Held, that the trial Court took a very highly technical view of the matter. Although Section 17 requires that furnishing of the security bond should be with prior permission of the Court, yet that permission can be oral and so long as the bond is filed within the period of limitation, the requirements of law would be deemed to have been complied with.'

I am in full agreement with the above proposition. Therefore, the objection that no written permission was taken in the trial Court before filing the security has no force and I reject it. 6. The second objection is regarding the verification of the security. The submission is that the security should have been verified within thirty days and after thirty days, the Court has no jurisdiction to verify the security. Section 17 of the Act lays down that the petitioner should 'give such security'. The meaning of this expression was considered by a Full Bench of the Andhra Pradesh High Court in Satyanarayana v. Ramabrahman (AIR 1960 Andh Pra 230). It was held in that case as under:--

'An unregistered security bond is sufficient compliance with the law. provided the delay in getting it registered is not due to any fault of the applicant himself.
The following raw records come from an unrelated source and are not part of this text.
/-- The wave of a group that goes on keeps everything but `DONEMASK`, the windows of its interval and its threads. -/
theorem advance_wave (s : State) (x : Iss) :
    (s.advance x).wave x.wid = { s.wave x.wid with
      donemask := ((s.advance x).wave x.wid).donemask, starts := ((s.advance x).wave x.wid).starts
      threads := ((s.advance x).wave x.wid).threads } := by
  have h := wave_updThreads (s.openInterval x.wid) x.wid x.wid x.members (goOn x s.cycle)
  rw [openInterval_wave] at h
  rcases advance_eq s x with e | e <;> rw [e]
  · rw [h]
  · simp only [wave_updWave_same]; rw [h]

/-! ### The end of an instruction -/

/-- A run that ends changes its slot, and the members' marks of age and slot. -/
theorem endRun_only (s : State) (w : WaveId) (c k : Nat) (ms : List ThreadId) (h : ∀ m ∈ ms, m.wid = w) :
    InWave s (s.endRun c k ms) w c k := by
  unfold State.endRun
  refine (InWave.of_updSlot s w c k _).trans (InWave.foldl _ ms ?_ _)
  intro s m hm
  split
  · have := h m hm; subst this; exact (OnWave.of_updThread s m.wid m.lane _).only c k
  · exact InWave.refl ..

/-- A change of threads that leaves all but the marks of their readiness and slot. -/
def Aged (t u : Thread) : Prop := u = { t with ready := u.ready, slot := u.slot }

theorem endRun_thread (s : State) (c k : Nat) (ms : List ThreadId) (u : ThreadId) :
    Aged (s.thread u) ((s.endRun c k ms).thread u) := by
  have base : ∀ (ms : List ThreadId) (s : State), Aged (s.thread u) ((ms.foldl (fun s t =>
      if (s.thread t).live then s.updThread t fun x => { x with ready := s.cycle, slot := k } else s) s).thread u) := by
    intro ms
    induction ms with
    | nil => intro s; rfl
    | cons a t ih =>
      intro s
      simp only [List.foldl_cons]
      have h := ih (if (s.thread a).live then s.updThread a fun x => { x with ready := s.cycle, slot := k } else s)
      have h1 : Aged (s.thread u) ((if (s.thread a).live then s.updThread a fun x =>
          { x with ready := s.cycle, slot := k } else s).thread u) := by
        split
        · by_cases e : u = a
          · subst e; simp [Aged]
          · simp [thread_updThread_ne _ _ e, Aged]
        · rfl
      unfold Aged at *
      rw [h, h1]
  have h := base ms (s.updSlot c k fun x => { x with run := none, pend := none })
  rwa [thread_congr (t := s.updSlot c k _) (updSlot_blocks ..)] at h

theorem endRun_wave (s : State) (c k : Nat) (ms : List ThreadId) (v : WaveId) :
    (s.endRun c k ms).wave v = { s.wave v with threads := ((s.endRun c k ms).wave v).threads } := by
  have base : ∀ (ms : List ThreadId) (s : State), (ms.foldl (fun s t =>
      if (s.thread t).live then s.updThread t fun x => { x with ready := s.cycle, slot := k } else s) s).wave v =
      { s.wave v with threads := ((ms.foldl (fun s t =>
      if (s.thread t).live then s.updThread t fun x => { x with ready := s.cycle, slot := k } else s) s).wave v).threads } := by
    intro ms
    induction ms with
    | nil => intro s; rfl
    | cons a t ih =>
      intro s
      simp only [List.foldl_cons]
      rw [ih]
      split
      · rw [wave_updThread]
      · rfl
  have h := base ms (s.updSlot c k fun x => { x with run := none, pend := none })
  have e : (s.updSlot c k fun x => { x with run := none, pend := none }).wave v = s.wave v := wave_congr rfl v
  rw [e] at h
  exact h

/-! ### Convergence deadlock (R173) -/

theorem mfind_mem {α : Type} {m : Map α} {k : Nat} {v : α} (h : mfind m k = some v) : (k, v) ∈ m := by
  induction m with
  | nil => simp [mfind] at h
  | cons p t ih =>
    simp only [mfind] at h
    split at h
    · subst k; cases h; exact List.mem_cons_self ..
    · exact List.mem_cons_of_mem _ (ih h)

/-- A value that a filter drops changes the filtered table only where the filter keeps what was there. -/
theorem filter_mput {α : Type} (q : Nat × α → Bool) (m : Map α) (k : Nat) (v : α) (hv : q (k, v) = false)
    (ho : ∀ o, mfind m k = some o → q (k, o) = false) : (mput m k v).filter q = m.filter q := by
  induction m with
  | nil => simp [mput, hv]
  | cons p t ih =>
    obtain ⟨k', o⟩ := p
    simp only [mput]
    by_cases h1 : k < k'
    · simp [h1, hv]
    · by_cases h2 : k = k'
      · subst h2
        have := ho o (by simp [mfind])
        simp [hv, this]
      · have e := ih (fun o h => ho o (by simp [mfind, h2, h]))
        simp [h1, h2, List.filter_cons, e]

theorem calm_of_member {w : Wave} {l : Nat} {t : Thread} (h : mfind w.threads l = some t) (hl : t.live = true)
    (hh : t.handler = false) (hw : t.wait ≠ .converging) : w.deadlocked = false := by
  have hm : (l, t) ∈ w.threads.filter fun p => p.2.live && !p.2.handler := by
    simp [mfind_mem h, hl, hh]
  unfold Wave.deadlocked
  dsimp only
  split
  · rfl
  · rename_i p r e
    have hall : ((w.threads.filter fun p => p.2.live && !p.2.handler).all
        fun q => decide (q.2.wait = .converging)) = false := by
      rw [List.all_eq_false]
      exact ⟨(l, t), hm, by simpa using hw⟩
    rw [hall]
    rfl

theorem deadlocked_congr {v w : Wave} (h : v.threads = w.threads) : v.deadlocked = w.deadlocked := by
  simp [Wave.deadlocked, h]

/-- A thread's change cannot bring the wave into deadlock when it stays in the handler, or goes on outside it. -/
theorem calm_mput {w : Wave} (hc : w.deadlocked = false) (l : Nat) (t : Thread)
    (h : (t.handler = true ∧ (mget Thread.absent w.threads l).handler = true) ∨
      (t.live = true ∧ t.handler = false ∧ t.wait ≠ .converging)) :
    ({ w with threads := mput w.threads l t } : Wave).deadlocked = false := by
  rcases h with ⟨h1, h2⟩ | ⟨h1, h2, h3⟩
  · have e : (mput w.threads l t).filter (fun p => p.2.live && !p.2.handler) =
        w.threads.filter fun p => p.2.live && !p.2.handler := by
      refine filter_mput _ _ _ _ (by simp [h1]) ?_
      intro o ho
      rw [mget_eq_mfind, ho] at h2
      simp_all
    unfold Wave.deadlocked at *
    simp only [e]
    exact hc
  · exact calm_of_member (l := l) (t := t) (by simp) h1 h2 h3

/-- A thread that goes on outside the handler, or stays in it. -/
def Goer (t u : Thread) : Prop :=
  (u.handler = true ∧ t.handler = true) ∨ (u.live = true ∧ u.handler = false ∧ u.wait ≠ .converging)

theorem calm_updThread (s : State) (w : WaveId) (l : Nat) (f : Thread → Thread)
    (hc : (s.wave w).deadlocked = false) (h : Goer (s.thread (w.thread l)) (f (s.thread (w.thread l)))) :
    ((s.updThread (w.thread l) f).wave w).deadlocked = false := by
  rw [updThread_eq, wave_updWave_same]
  exact calm_mput hc l _ h

theorem calm_updThreads (s : State) (w : WaveId) (ls : List Nat) (f : Thread → Thread)
    (hc : (s.wave w).deadlocked = false) (hf : ∀ t, f (f t) = f t)
    (h : ∀ l ∈ ls, Goer (s.thread (w.thread l)) (f (s.thread (w.thread l)))) :
    ((s.updThreads w ls f).wave w).deadlocked = false := by
  unfold State.updThreads
  induction ls generalizing s with
  | nil => exact hc
  | cons a t ih =>
    simp only [List.foldl_cons]
    refine ih _ (calm_updThread s w a f hc (h a (List.mem_cons_self ..))) ?_
    intro l hl
    by_cases e : l = a
    · subst e
      have h1 := h l (List.mem_cons_self ..)
      simp only [thread_updThread_same, hf]
      unfold Goer at *
      rcases h1 with ⟨h1, _⟩ | h1
      · exact .inl ⟨h1, h1⟩
      · exact .inr h1
    · have : (w.thread l) ≠ (w.thread a) := fun e' => e (congrArg ThreadId.lane e')
      rw [thread_updThread_ne _ _ this]
      exact h l (List.mem_cons_of_mem _ hl)

/-! ### After an instruction -/

theorem mget_map {α : Type} (d : α) (f : α → α) (hd : f d = d) (m : Map α) (k : Nat) :
    mget d (m.map fun p => (p.1, f p.2)) k = f (mget d m k) := by
  induction m with
  | nil => simp [mget, hd]
  | cons p t ih =>
    simp only [List.map, mget]
    split
    · rfl
    · exact ih

theorem wakeWave_thread (s : State) (w : WaveId) (p : Wait → Bool) (u : ThreadId) :
    (s.wakeWave w p).thread u =
      if u.wid = w ∧ ((s.thread u).live && p (s.thread u).wait) = true then (s.thread u).wake s.cycle else s.thread u := by
  unfold State.wakeWave
  by_cases h : u.wid = w
  · subst h
    simp only [State.thread, wave_updWave_same, true_and]
    exact mget_map Thread.absent (fun t => if t.live && p t.wait then t.wake s.cycle else t)
      (by simp [Thread.absent]) _ _
  · simp [h, State.thread, wave_updWave_ne _ _ h]

/-- The wave after the end of its handler. -/
theorem clearIntrap_wave (s : State) (w : WaveId) :
    (s.clearIntrap w).wave w = { s.wave w with
      wstat := (s.wave w).wstat &&& ~~~2#32, threads := ((s.clearIntrap w).wave w).threads } := by
  simp [State.clearIntrap, State.wakeWave]

theorem clearIntrap_only (s : State) (w : WaveId) (c k : Nat) : InWave s (s.clearIntrap w) w c k := by
  unfold State.clearIntrap State.wakeWave
  exact (InWave.of_updWave s w c k _).trans (InWave.of_updWave ..)

/-- A thread after the end of its wave's handler: it is ready when it waited for that. -/
theorem clearIntrap_thread (s : State) (w : WaveId) (u : ThreadId) :
    (s.clearIntrap w).thread u =
      if u.wid = w ∧ (s.thread u).live = true ∧ (s.thread u).wait = .onTrap then (s.thread u).wake s.cycle
      else s.thread u := by
  unfold State.clearIntrap
  rw [wakeWave_thread]
  have e : (s.updWave w fun x => { x with wstat := x.wstat &&& ~~~2#32 }).thread u = s.thread u := by
    by_cases h : u.wid = w
    · subst h; simp [State.thread]
    · simp [State.thread, wave_updWave_ne _ _ h]
  rw [e]
  simp

theorem clearIntrap_calm (s : State) (w : WaveId) (h : (s.wave w).deadlocked = false) :
    ((s.clearIntrap w).wave w).deadlocked = false := by
  have e : ((s.clearIntrap w).wave w).threads = (s.wave w).threads.map fun q =>
      (q.1, if q.2.live && decide (q.2.wait = .onTrap) then q.2.wake s.cycle else q.2) := by
    simp [State.clearIntrap, State.wakeWave]
  generalize hg : ((s.clearIntrap w).wave w) = v at *
  by_cases hx : ∃ p ∈ (s.wave w).threads, p.2.live = true ∧ p.2.handler = false ∧ p.2.wait = .onTrap
  · obtain ⟨p, hp, h1, h2, h3⟩ := hx
    have hm : ((p.1, p.2.wake s.cycle) : Nat × Thread) ∈ v.threads.filter fun p => p.2.live && !p.2.handler := by
      rw [e]
      simp only [List.mem_filter, List.mem_map]
      refine ⟨⟨p, hp, by simp [h1, h3]⟩, by simp [Thread.wake, h1, h2]⟩
    unfold Wave.deadlocked
    dsimp only
    split
    · rfl
    · rename_i q r e'
      have hall : ((v.threads.filter fun p => p.2.live && !p.2.handler).all
          fun q => decide (q.2.wait = .converging)) = false := by
        rw [List.all_eq_false]
        exact ⟨_, hm, by simp [Thread.wake]⟩
      rw [hall]; rfl
  · have same : v.threads.filter (fun p => p.2.live && !p.2.handler) =
        (s.wave w).threads.filter fun p => p.2.live && !p.2.handler := by
      rw [e, List.filter_map]
      have hq : ∀ q : Nat × Thread, ((fun p : Nat × Thread => p.2.live && !p.2.handler) ∘ fun q : Nat × Thread =>
          (q.1, if q.2.live && decide (q.2.wait = .onTrap) then q.2.wake s.cycle else q.2)) q =
          (q.2.live && !q.2.handler) := by
        intro q
        simp only [Function.comp]
        split <;> simp [Thread.wake]
      rw [List.filter_congr (fun q _ => hq q)]
      have : ∀ q ∈ (s.wave w).threads.filter (fun q => q.2.live && !q.2.handler),
          ((q.1, if q.2.live && decide (q.2.wait = .onTrap) then q.2.wake s.cycle else q.2) : Nat × Thread) = q := by
        intro q hq
        simp only [List.mem_filter, Bool.and_eq_true] at hq
        have : q.2.wait ≠ .onTrap := fun e => hx ⟨q, hq.1, hq.2.1, by simpa using hq.2.2, e⟩
        simp [this]
      rw [List.map_congr_left this]; simp
    unfold Wave.deadlocked at *
    simp only [same]
    exact h

/-- After an instruction of a wave that is not in deadlock: nothing, or the end of its handler. -/
theorem checkWave_calm (s : State) (w : WaveId) (h : (s.wave w).deadlocked = false) :
    s.checkWave w = s ∨ s.checkWave w = s.clearIntrap w := by
  unfold State.checkWave
  dsimp only
  split
  · simp [clearIntrap_calm s w h]
  · simp [h]

/-- What retiring an instruction without traps leaves of a thread. -/
def Retired (t u : Thread) : Prop :=
  u = { t with since := u.since, ready := u.ready, slot := u.slot, wait := u.wait } ∧ (t.wait ≠ .onTrap → u.wait = t.wait)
Where security is tendered within the time and proves, even though tested after the time, eventually to be sufficient, the appli-cant must be deemed to have complied with the requirements of the proviso The words 'give such security' may be construed to mean 'tender such security. AIR 1956 Mad 422 and AIR 1933 Pat 279, Rel. on.'

The question that then arises is that if such a security is found to be insufficient or defective, what should be the fate of the application under Order 9, Rule 13, Civil P. C., presented for setting aside the ex parte decree. This aspect along with the aspect which is mentioned above was considered in Dukhia Ganju v. Ramchandra, (AIR 1968 Pat 271). The order is delivered by Hon. Untwalia, J., in which he has approved the proposition of law laid down in Satyanarayana v. Ramabrah-man (AIR 1960 Andh Pra 230) (FB) and in Rajeshwari Prasad Singh v. Brahamanand Lal (AIR 1933 Pat 279), and he has held as under:--

'......The question of sufficiency ofsecurity or the registration of the security bond may take time and this may be completed later. In that event, he takes the risk and his application for setting aside of ex parte decree is liable to be thrown out if the security is found insufficient on that ground alone.'

Therefore, relying on these two rulings, I hold that their films of the security itself was sufficient compliance of the provisions of Section 17 of the Act, and it can be verified even after thirty days.

7. Therefore, the result is that the revision is allowed, the order of the trial Court is set aside and the case is sent back to it for disposal according to law in the light of the observations made above. Parties to bear their own costs.